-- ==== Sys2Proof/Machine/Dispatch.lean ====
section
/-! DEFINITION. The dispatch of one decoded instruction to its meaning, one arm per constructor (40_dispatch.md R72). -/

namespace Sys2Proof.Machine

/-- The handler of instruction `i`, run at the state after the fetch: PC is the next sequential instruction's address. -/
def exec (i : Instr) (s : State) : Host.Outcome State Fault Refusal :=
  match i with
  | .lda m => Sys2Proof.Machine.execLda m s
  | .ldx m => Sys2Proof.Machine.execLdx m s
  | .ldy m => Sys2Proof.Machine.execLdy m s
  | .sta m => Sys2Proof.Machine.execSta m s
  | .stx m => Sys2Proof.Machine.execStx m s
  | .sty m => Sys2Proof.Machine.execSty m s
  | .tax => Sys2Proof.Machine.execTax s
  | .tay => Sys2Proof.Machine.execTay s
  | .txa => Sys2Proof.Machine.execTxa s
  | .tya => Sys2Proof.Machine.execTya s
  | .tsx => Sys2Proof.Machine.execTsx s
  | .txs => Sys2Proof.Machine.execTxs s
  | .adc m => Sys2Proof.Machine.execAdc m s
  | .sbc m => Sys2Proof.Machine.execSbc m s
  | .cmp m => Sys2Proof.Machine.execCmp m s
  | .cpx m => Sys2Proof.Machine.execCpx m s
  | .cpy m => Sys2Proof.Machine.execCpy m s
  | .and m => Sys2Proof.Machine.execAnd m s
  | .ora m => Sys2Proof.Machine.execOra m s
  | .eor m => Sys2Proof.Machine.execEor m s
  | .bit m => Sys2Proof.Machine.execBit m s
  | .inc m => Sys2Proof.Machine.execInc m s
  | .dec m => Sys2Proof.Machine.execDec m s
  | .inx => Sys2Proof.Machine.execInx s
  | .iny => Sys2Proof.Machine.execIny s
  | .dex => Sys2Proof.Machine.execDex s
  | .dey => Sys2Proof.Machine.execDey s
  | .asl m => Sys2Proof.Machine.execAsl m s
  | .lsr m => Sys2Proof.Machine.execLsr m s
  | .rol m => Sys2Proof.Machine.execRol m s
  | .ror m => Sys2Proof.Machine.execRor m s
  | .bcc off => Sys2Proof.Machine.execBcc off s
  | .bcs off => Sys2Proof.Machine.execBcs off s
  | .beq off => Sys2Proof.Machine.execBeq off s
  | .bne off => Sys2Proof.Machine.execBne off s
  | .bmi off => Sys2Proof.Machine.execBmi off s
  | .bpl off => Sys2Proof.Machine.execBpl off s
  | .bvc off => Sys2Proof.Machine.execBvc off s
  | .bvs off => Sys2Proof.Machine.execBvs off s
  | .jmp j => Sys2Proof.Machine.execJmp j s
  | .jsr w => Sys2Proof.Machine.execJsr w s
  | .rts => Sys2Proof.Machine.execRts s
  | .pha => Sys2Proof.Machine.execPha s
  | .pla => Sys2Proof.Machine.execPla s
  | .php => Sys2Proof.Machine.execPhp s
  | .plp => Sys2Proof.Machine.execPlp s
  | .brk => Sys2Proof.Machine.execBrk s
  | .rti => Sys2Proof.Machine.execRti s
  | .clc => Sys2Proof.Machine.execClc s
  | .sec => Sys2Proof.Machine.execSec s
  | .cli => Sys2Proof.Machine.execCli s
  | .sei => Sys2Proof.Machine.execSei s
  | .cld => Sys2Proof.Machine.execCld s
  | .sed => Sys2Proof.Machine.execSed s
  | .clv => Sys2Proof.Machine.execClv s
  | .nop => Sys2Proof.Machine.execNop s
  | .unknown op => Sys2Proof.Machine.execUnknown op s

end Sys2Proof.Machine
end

━━━

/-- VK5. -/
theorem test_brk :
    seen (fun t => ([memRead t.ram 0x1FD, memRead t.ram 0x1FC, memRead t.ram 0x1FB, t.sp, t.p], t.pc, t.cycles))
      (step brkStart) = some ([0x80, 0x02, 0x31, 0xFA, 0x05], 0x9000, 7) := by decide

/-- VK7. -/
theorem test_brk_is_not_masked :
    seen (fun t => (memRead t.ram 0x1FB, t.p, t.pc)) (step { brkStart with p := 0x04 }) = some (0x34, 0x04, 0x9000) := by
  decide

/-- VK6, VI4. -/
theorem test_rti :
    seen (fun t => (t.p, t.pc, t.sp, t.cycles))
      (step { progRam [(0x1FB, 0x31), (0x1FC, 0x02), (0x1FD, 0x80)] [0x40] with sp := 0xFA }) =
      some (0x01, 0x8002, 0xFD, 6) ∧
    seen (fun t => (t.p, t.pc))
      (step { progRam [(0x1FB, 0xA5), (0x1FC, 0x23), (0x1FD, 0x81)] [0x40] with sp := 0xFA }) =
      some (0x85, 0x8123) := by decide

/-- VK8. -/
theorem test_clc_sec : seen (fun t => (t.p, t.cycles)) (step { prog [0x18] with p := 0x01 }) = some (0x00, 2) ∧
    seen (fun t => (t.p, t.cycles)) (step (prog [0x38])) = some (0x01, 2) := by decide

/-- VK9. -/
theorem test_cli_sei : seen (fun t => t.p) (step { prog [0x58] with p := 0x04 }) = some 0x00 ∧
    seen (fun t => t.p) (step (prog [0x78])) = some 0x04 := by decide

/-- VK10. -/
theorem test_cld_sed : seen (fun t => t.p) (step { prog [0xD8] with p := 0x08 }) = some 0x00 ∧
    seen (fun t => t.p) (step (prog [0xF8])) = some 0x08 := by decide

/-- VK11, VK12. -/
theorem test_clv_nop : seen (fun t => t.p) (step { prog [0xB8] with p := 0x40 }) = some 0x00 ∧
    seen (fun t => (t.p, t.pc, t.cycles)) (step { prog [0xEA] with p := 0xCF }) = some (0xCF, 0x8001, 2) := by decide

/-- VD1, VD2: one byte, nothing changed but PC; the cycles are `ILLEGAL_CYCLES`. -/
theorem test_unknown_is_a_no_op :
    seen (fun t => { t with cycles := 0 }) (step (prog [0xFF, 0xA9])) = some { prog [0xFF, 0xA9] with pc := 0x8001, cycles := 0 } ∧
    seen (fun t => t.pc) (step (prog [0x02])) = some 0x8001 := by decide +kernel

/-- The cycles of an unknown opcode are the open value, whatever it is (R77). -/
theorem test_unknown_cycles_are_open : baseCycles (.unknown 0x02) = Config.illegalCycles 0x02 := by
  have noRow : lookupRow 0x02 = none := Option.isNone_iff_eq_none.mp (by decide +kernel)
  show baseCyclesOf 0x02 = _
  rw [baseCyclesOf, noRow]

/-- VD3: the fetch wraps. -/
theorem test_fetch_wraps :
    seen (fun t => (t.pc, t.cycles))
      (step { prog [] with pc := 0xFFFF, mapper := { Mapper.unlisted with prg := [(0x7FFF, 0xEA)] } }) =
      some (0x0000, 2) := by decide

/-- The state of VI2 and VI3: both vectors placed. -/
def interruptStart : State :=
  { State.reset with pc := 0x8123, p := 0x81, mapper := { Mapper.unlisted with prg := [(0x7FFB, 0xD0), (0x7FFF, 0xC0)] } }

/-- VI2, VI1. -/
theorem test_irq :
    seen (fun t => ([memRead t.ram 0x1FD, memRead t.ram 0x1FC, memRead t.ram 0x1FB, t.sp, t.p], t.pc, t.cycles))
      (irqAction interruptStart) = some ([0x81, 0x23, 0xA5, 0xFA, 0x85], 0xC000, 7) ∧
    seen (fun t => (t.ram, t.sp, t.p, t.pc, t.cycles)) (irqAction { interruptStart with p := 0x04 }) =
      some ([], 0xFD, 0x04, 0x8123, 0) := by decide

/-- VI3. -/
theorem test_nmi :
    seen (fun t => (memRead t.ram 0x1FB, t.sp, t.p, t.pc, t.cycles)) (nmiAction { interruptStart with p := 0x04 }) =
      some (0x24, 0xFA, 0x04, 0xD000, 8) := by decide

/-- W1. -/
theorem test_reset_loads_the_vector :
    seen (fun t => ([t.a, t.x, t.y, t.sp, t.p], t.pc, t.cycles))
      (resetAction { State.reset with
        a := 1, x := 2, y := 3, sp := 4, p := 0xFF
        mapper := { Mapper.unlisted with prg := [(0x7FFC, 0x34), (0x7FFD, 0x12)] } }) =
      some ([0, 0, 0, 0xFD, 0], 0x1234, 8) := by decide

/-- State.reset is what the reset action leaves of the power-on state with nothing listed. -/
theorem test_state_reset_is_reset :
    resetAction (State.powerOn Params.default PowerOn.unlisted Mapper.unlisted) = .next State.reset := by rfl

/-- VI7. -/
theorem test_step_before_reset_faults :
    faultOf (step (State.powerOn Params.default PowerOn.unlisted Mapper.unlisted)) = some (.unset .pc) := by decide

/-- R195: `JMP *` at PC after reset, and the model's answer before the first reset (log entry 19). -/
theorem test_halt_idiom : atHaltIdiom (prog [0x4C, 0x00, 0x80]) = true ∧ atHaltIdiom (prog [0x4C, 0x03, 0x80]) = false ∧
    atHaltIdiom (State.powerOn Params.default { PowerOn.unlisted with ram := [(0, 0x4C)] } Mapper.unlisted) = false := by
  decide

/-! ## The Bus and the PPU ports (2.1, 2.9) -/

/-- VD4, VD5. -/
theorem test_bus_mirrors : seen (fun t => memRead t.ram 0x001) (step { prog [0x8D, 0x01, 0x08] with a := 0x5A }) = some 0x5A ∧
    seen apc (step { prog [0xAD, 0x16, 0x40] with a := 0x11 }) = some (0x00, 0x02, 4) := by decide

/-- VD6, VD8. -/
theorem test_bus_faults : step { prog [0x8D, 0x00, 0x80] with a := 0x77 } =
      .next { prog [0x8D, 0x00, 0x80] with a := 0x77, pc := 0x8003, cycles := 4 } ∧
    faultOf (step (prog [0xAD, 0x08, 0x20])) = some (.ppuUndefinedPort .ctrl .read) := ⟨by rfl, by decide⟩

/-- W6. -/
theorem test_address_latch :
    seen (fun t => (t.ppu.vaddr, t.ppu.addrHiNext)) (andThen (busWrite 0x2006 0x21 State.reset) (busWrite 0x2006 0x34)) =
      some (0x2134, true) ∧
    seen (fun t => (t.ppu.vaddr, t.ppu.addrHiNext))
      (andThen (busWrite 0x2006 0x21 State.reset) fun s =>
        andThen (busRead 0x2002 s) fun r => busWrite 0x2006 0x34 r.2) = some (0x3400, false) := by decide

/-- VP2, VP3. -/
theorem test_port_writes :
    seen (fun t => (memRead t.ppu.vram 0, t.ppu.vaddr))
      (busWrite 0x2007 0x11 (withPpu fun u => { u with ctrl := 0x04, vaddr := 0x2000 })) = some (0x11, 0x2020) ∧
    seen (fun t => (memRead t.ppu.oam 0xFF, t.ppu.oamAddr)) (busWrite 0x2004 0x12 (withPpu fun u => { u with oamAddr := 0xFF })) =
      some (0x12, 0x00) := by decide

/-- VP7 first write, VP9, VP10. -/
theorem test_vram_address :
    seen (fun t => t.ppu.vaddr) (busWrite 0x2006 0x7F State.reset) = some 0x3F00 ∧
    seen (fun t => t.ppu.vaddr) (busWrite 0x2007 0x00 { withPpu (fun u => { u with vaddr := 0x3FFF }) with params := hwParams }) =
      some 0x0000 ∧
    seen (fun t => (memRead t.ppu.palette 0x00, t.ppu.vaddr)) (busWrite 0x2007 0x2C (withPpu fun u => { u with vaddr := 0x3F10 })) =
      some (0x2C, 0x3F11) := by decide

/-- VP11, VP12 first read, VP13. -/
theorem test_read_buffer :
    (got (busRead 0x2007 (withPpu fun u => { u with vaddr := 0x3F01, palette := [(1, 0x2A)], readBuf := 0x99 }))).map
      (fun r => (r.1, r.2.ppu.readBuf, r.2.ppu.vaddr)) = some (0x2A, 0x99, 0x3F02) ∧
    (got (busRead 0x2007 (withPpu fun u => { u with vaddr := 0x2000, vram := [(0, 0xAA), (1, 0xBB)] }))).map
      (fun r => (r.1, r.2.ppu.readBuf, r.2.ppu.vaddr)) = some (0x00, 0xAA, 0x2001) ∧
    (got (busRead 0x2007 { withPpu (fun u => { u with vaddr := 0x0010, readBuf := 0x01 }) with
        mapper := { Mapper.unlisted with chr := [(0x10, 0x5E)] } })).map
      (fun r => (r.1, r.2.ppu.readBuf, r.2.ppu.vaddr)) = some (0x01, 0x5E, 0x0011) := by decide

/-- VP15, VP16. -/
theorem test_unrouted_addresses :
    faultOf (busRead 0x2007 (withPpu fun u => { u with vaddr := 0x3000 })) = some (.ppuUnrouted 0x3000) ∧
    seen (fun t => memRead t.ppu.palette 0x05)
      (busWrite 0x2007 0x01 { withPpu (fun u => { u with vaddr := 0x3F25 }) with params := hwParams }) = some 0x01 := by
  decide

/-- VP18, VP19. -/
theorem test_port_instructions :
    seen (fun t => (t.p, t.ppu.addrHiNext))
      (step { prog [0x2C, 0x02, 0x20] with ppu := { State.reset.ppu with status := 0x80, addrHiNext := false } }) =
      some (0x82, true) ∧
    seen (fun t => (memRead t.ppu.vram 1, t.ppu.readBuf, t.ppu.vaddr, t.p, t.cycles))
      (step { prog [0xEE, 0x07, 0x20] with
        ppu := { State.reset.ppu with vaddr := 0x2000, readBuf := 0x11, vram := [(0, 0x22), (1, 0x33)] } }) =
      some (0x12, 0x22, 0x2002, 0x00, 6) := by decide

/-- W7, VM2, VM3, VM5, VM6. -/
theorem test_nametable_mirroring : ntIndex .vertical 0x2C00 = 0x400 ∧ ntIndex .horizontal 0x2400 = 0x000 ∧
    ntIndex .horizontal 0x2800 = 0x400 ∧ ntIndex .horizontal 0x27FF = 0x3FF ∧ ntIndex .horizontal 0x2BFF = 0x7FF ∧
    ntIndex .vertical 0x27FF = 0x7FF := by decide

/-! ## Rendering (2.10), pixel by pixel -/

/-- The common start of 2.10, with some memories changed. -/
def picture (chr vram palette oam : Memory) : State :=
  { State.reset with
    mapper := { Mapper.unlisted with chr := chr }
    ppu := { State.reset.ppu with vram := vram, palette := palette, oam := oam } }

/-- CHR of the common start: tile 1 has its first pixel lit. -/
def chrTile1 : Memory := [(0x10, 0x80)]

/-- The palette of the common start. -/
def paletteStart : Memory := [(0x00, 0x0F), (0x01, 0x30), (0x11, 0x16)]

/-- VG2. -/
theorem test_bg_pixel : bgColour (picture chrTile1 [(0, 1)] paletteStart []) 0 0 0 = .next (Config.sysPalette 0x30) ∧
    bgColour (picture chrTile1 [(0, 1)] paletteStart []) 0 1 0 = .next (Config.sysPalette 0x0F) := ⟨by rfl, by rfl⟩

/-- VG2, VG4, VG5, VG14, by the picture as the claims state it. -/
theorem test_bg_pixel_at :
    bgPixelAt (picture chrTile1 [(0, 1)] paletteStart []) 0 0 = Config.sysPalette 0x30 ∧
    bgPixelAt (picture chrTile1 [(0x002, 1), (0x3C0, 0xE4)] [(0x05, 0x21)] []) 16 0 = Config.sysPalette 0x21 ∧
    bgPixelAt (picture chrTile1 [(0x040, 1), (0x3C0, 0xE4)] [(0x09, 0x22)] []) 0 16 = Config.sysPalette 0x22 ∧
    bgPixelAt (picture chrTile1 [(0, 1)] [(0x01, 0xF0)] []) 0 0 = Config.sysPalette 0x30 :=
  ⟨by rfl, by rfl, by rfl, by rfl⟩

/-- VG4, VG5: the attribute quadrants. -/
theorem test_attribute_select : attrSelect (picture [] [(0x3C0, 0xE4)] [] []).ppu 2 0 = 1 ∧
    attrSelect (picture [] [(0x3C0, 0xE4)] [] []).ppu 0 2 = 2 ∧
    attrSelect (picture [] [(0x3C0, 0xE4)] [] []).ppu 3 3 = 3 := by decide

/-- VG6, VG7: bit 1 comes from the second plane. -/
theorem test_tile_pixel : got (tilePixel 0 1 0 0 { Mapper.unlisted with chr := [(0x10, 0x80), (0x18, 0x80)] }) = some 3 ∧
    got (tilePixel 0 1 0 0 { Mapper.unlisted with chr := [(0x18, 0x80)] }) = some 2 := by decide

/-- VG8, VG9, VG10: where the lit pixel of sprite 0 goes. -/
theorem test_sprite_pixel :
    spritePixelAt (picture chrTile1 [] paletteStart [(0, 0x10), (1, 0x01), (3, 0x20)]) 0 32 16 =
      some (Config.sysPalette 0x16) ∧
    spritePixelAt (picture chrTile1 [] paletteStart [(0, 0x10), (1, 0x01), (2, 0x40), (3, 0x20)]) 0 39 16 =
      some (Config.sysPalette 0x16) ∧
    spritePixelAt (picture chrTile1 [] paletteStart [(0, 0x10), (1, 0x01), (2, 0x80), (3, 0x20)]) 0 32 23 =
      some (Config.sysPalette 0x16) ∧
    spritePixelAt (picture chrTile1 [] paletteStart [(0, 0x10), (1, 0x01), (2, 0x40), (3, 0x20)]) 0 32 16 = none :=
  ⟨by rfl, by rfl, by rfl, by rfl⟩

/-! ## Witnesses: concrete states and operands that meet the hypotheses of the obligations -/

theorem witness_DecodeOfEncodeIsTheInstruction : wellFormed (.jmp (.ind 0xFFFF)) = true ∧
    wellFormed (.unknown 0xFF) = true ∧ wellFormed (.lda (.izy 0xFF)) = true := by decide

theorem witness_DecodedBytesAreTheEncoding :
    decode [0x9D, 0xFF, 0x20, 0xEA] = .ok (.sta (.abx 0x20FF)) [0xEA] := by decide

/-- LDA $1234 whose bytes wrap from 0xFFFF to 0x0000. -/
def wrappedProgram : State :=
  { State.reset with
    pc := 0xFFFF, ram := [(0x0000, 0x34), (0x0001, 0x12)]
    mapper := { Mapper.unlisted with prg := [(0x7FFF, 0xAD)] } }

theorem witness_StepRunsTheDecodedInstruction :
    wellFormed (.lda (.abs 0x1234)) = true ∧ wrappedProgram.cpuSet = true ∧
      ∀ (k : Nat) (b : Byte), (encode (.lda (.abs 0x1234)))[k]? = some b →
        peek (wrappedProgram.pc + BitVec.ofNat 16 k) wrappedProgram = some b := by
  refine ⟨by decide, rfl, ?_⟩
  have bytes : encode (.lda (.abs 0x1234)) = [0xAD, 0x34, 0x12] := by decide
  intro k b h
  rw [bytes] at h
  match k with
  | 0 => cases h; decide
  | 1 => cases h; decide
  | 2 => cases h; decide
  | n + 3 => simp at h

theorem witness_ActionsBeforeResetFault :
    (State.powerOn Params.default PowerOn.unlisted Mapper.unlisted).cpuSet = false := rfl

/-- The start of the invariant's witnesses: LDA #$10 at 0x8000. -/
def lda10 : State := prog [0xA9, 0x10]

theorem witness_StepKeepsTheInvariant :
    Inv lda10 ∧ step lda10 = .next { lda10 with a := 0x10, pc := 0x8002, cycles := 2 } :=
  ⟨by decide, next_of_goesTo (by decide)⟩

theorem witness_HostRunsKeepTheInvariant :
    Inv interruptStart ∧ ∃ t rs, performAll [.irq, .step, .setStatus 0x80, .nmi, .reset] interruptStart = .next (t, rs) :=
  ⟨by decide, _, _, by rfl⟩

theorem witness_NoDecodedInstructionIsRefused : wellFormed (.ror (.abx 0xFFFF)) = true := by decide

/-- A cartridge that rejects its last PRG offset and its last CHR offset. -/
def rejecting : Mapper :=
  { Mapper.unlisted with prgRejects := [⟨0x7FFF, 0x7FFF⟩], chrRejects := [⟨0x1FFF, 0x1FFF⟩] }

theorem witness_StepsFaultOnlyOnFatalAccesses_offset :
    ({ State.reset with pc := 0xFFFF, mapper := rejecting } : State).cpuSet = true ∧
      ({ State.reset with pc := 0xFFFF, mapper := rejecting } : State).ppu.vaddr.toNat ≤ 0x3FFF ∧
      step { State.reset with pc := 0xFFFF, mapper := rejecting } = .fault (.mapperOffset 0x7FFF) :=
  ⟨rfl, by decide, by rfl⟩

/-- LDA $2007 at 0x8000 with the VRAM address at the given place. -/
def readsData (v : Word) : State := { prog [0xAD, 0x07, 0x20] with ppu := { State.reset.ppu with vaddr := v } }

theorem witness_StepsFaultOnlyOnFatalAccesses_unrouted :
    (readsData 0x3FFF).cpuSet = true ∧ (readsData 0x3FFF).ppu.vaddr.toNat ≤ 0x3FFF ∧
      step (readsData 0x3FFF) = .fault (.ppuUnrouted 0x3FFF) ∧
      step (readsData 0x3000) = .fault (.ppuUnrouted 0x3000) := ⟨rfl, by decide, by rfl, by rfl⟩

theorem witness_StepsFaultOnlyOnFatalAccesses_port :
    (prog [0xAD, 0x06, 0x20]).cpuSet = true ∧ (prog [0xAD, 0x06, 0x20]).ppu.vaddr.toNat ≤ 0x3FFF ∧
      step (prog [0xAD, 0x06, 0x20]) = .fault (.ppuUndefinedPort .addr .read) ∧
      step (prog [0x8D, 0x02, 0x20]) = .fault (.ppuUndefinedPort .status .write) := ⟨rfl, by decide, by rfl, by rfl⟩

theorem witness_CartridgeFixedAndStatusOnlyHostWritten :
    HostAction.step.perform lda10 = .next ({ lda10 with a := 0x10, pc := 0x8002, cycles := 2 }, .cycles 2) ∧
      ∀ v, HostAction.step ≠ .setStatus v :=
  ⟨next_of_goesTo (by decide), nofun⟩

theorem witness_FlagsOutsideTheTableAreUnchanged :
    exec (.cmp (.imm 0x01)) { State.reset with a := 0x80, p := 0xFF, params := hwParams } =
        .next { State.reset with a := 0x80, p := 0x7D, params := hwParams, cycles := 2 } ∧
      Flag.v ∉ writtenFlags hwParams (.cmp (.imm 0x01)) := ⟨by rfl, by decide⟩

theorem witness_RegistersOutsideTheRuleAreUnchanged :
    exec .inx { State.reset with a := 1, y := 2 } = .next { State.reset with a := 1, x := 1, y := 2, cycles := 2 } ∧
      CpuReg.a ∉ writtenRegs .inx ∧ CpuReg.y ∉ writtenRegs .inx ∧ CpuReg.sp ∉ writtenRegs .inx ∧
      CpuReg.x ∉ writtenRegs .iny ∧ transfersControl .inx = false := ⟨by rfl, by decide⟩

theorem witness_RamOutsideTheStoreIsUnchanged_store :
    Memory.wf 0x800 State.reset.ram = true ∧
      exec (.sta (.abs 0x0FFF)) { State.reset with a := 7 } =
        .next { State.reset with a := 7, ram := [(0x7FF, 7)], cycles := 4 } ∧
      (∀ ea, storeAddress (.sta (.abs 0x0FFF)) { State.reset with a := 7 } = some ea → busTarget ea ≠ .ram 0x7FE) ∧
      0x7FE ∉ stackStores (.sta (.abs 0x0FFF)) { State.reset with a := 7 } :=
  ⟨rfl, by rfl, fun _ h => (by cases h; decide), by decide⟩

━━━

**WHAT TO PRODUCE**. Looking at the listing above, which lines hold "default"? Copy every such line.

**SOLUTION FOR THIS TASK**.
    resetAction (State.powerOn Params.default PowerOn.unlisted Mapper.unlisted) = .next State.reset := by rfl
    faultOf (step (State.powerOn Params.default PowerOn.unlisted Mapper.unlisted)) = some (.unset .pc) := by decide
    atHaltIdiom (State.powerOn Params.default { PowerOn.unlisted with ram := [(0, 0x4C)] } Mapper.unlisted) = false := by
    (State.powerOn Params.default PowerOn.unlisted Mapper.unlisted).cpuSet = false := rfl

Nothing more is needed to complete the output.